◆ What you will do ◆
Print this span of the material below exactly: the line with "theorem decideEnableDrive_frame (p", the line with "(decideDisableDrive p s).state.cli", and every line between them, but nothing else.

◆ Source data ◆

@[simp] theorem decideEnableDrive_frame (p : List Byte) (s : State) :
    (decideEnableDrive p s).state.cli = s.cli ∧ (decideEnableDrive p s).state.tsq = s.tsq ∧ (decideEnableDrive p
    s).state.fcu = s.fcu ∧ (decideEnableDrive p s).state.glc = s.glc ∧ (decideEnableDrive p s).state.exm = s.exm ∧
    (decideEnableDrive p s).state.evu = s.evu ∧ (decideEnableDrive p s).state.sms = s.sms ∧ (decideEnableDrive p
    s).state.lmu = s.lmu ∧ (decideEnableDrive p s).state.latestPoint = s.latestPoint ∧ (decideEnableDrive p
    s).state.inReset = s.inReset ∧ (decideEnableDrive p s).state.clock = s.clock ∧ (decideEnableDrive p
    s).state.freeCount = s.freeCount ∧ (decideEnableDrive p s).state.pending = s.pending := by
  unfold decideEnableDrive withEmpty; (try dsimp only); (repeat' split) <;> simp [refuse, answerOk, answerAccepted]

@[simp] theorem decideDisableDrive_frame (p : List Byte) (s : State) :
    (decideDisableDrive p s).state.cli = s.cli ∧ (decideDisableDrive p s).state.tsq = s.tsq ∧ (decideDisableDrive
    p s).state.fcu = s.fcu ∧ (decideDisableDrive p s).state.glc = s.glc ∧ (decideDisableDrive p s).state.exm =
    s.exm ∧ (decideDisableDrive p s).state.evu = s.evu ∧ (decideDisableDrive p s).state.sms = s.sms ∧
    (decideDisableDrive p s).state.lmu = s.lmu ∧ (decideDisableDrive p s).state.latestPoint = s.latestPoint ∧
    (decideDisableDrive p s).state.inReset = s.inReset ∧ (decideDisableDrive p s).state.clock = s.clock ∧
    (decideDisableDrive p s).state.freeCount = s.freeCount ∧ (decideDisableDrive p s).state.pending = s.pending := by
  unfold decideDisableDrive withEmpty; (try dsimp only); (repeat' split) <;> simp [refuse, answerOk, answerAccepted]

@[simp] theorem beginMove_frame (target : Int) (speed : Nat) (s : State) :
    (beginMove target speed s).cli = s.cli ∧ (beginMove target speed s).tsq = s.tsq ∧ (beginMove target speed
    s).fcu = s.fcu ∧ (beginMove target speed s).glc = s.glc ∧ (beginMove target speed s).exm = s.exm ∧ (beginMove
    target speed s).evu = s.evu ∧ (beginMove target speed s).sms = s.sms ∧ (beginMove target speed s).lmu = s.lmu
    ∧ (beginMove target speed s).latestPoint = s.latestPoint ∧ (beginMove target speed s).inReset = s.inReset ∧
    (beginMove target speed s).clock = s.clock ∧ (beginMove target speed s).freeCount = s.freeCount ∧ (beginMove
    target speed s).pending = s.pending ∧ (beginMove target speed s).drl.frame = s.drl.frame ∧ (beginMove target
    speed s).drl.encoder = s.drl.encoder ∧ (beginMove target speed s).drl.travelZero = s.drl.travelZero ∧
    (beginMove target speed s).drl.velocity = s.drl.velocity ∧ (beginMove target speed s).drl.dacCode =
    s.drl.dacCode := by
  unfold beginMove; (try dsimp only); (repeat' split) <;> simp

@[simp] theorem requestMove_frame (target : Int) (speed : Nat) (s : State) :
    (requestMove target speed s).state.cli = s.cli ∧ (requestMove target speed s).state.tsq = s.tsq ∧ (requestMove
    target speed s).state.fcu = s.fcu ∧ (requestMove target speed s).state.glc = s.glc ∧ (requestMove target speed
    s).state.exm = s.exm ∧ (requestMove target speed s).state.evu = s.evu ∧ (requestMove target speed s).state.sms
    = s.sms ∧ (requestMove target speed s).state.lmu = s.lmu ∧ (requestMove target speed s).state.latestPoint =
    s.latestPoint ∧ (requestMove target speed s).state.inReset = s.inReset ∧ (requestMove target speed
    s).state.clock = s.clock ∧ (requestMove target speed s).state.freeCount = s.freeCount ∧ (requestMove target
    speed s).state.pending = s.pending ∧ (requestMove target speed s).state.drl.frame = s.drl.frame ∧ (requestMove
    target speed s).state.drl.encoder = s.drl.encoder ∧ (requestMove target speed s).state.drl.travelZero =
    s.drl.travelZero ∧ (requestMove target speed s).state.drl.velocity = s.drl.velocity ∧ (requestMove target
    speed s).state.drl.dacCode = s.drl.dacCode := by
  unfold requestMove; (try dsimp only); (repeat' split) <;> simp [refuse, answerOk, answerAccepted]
--
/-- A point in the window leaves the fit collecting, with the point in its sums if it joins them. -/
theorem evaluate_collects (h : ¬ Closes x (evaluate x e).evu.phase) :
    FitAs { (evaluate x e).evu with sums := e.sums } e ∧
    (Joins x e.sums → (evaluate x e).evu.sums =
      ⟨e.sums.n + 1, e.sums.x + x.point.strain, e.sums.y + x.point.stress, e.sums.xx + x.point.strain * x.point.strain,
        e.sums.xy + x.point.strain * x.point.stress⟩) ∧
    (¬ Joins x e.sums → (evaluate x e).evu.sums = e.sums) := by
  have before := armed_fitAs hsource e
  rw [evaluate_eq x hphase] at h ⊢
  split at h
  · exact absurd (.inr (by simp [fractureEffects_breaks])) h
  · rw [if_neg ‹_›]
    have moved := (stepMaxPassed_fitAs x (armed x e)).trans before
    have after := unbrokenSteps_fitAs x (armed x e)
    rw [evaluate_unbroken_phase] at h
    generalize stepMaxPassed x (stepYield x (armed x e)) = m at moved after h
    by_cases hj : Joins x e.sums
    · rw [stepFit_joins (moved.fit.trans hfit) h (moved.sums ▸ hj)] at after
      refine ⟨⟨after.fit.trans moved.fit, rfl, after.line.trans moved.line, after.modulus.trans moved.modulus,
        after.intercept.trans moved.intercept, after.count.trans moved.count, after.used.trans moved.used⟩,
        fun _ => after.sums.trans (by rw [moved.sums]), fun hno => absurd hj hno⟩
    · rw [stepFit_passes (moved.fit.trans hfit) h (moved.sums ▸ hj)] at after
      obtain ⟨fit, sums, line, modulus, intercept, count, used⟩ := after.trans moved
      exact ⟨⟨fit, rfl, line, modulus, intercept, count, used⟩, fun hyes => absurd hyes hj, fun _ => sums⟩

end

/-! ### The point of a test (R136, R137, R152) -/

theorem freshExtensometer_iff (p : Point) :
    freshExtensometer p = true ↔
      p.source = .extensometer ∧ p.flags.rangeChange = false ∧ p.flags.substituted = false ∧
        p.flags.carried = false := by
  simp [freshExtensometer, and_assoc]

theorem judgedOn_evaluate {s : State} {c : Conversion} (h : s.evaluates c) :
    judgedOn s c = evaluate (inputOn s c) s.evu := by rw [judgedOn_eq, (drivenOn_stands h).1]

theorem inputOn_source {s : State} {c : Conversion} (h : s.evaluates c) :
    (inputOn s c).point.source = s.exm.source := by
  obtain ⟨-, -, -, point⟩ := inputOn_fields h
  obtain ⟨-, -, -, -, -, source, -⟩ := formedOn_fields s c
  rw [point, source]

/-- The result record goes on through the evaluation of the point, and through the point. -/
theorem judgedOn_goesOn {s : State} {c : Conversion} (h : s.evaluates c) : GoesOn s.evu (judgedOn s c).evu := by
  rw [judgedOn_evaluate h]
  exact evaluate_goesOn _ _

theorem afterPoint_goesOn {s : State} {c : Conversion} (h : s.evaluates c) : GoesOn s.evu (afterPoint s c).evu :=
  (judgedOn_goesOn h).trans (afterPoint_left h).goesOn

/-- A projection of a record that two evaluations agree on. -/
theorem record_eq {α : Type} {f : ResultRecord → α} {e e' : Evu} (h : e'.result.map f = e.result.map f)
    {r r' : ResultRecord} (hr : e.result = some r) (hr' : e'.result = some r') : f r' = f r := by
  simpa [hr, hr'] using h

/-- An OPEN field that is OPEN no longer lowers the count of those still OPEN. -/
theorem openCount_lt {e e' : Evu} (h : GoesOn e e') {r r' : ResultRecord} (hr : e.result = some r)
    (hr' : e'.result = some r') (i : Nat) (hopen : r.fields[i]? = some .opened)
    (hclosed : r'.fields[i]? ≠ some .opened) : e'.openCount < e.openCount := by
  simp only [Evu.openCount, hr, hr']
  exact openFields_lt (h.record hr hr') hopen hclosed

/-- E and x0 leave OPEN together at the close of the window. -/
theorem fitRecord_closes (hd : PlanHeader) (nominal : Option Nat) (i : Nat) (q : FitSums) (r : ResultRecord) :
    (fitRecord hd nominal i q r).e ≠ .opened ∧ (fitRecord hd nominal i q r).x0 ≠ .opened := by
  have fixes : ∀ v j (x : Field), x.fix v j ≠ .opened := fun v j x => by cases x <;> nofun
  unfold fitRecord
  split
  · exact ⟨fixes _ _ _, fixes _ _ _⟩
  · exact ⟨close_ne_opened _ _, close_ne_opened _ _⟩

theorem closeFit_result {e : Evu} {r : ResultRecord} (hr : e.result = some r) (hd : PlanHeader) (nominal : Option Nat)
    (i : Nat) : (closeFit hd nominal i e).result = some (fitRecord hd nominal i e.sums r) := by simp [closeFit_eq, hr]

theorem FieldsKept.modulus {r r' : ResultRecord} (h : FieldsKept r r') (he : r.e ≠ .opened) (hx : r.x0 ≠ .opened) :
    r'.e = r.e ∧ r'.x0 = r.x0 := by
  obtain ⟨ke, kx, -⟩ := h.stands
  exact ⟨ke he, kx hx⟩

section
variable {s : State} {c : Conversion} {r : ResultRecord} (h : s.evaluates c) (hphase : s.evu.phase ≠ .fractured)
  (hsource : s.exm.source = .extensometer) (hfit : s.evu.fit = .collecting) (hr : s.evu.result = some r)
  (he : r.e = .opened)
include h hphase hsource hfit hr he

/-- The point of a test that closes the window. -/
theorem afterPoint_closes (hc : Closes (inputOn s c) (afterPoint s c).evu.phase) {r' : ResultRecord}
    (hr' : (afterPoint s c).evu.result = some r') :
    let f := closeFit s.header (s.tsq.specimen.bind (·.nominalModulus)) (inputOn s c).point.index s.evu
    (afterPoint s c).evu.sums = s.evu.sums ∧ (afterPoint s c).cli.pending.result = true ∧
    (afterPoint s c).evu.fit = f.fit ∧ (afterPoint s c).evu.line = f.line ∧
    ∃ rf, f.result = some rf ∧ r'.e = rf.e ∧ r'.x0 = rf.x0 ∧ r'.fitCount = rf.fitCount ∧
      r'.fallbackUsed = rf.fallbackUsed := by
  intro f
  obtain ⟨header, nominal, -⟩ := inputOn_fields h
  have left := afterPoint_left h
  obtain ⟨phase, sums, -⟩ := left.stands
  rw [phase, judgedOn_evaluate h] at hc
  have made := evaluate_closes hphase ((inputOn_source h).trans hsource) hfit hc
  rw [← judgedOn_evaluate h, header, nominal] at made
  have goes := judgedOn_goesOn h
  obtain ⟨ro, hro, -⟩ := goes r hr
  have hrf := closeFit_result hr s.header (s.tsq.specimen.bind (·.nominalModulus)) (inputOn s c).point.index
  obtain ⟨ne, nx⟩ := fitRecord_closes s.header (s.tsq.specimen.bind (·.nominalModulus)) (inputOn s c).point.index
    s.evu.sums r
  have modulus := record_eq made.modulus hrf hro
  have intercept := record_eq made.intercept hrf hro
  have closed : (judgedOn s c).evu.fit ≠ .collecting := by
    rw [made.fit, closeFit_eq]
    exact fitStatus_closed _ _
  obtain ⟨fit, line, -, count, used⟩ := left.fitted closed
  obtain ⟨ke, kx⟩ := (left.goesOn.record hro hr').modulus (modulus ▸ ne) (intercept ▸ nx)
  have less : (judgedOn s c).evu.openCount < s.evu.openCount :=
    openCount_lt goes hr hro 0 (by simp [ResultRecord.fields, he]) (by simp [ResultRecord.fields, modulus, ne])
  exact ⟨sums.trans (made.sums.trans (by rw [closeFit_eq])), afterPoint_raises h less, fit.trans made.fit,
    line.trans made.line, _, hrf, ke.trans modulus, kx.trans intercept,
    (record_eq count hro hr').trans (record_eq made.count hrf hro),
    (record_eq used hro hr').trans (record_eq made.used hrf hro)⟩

◆ Written reply ◆
@[simp] theorem decideEnableDrive_frame (p : List Byte) (s : State) :
    (decideEnableDrive p s).state.cli = s.cli ∧ (decideEnableDrive p s).state.tsq = s.tsq ∧ (decideEnableDrive p
    s).state.fcu = s.fcu ∧ (decideEnableDrive p s).state.glc = s.glc ∧ (decideEnableDrive p s).state.exm = s.exm ∧
    (decideEnableDrive p s).state.evu = s.evu ∧ (decideEnableDrive p s).state.sms = s.sms ∧ (decideEnableDrive p
    s).state.lmu = s.lmu ∧ (decideEnableDrive p s).state.latestPoint = s.latestPoint ∧ (decideEnableDrive p
    s).state.inReset = s.inReset ∧ (decideEnableDrive p s).state.clock = s.clock ∧ (decideEnableDrive p
    s).state.freeCount = s.freeCount ∧ (decideEnableDrive p s).state.pending = s.pending := by
  unfold decideEnableDrive withEmpty; (try dsimp only); (repeat' split) <;> simp [refuse, answerOk, answerAccepted]

@[simp] theorem decideDisableDrive_frame (p : List Byte) (s : State) :
    (decideDisableDrive p s).state.cli = s.cli ∧ (decideDisableDrive p s).state.tsq = s.tsq ∧ (decideDisableDrive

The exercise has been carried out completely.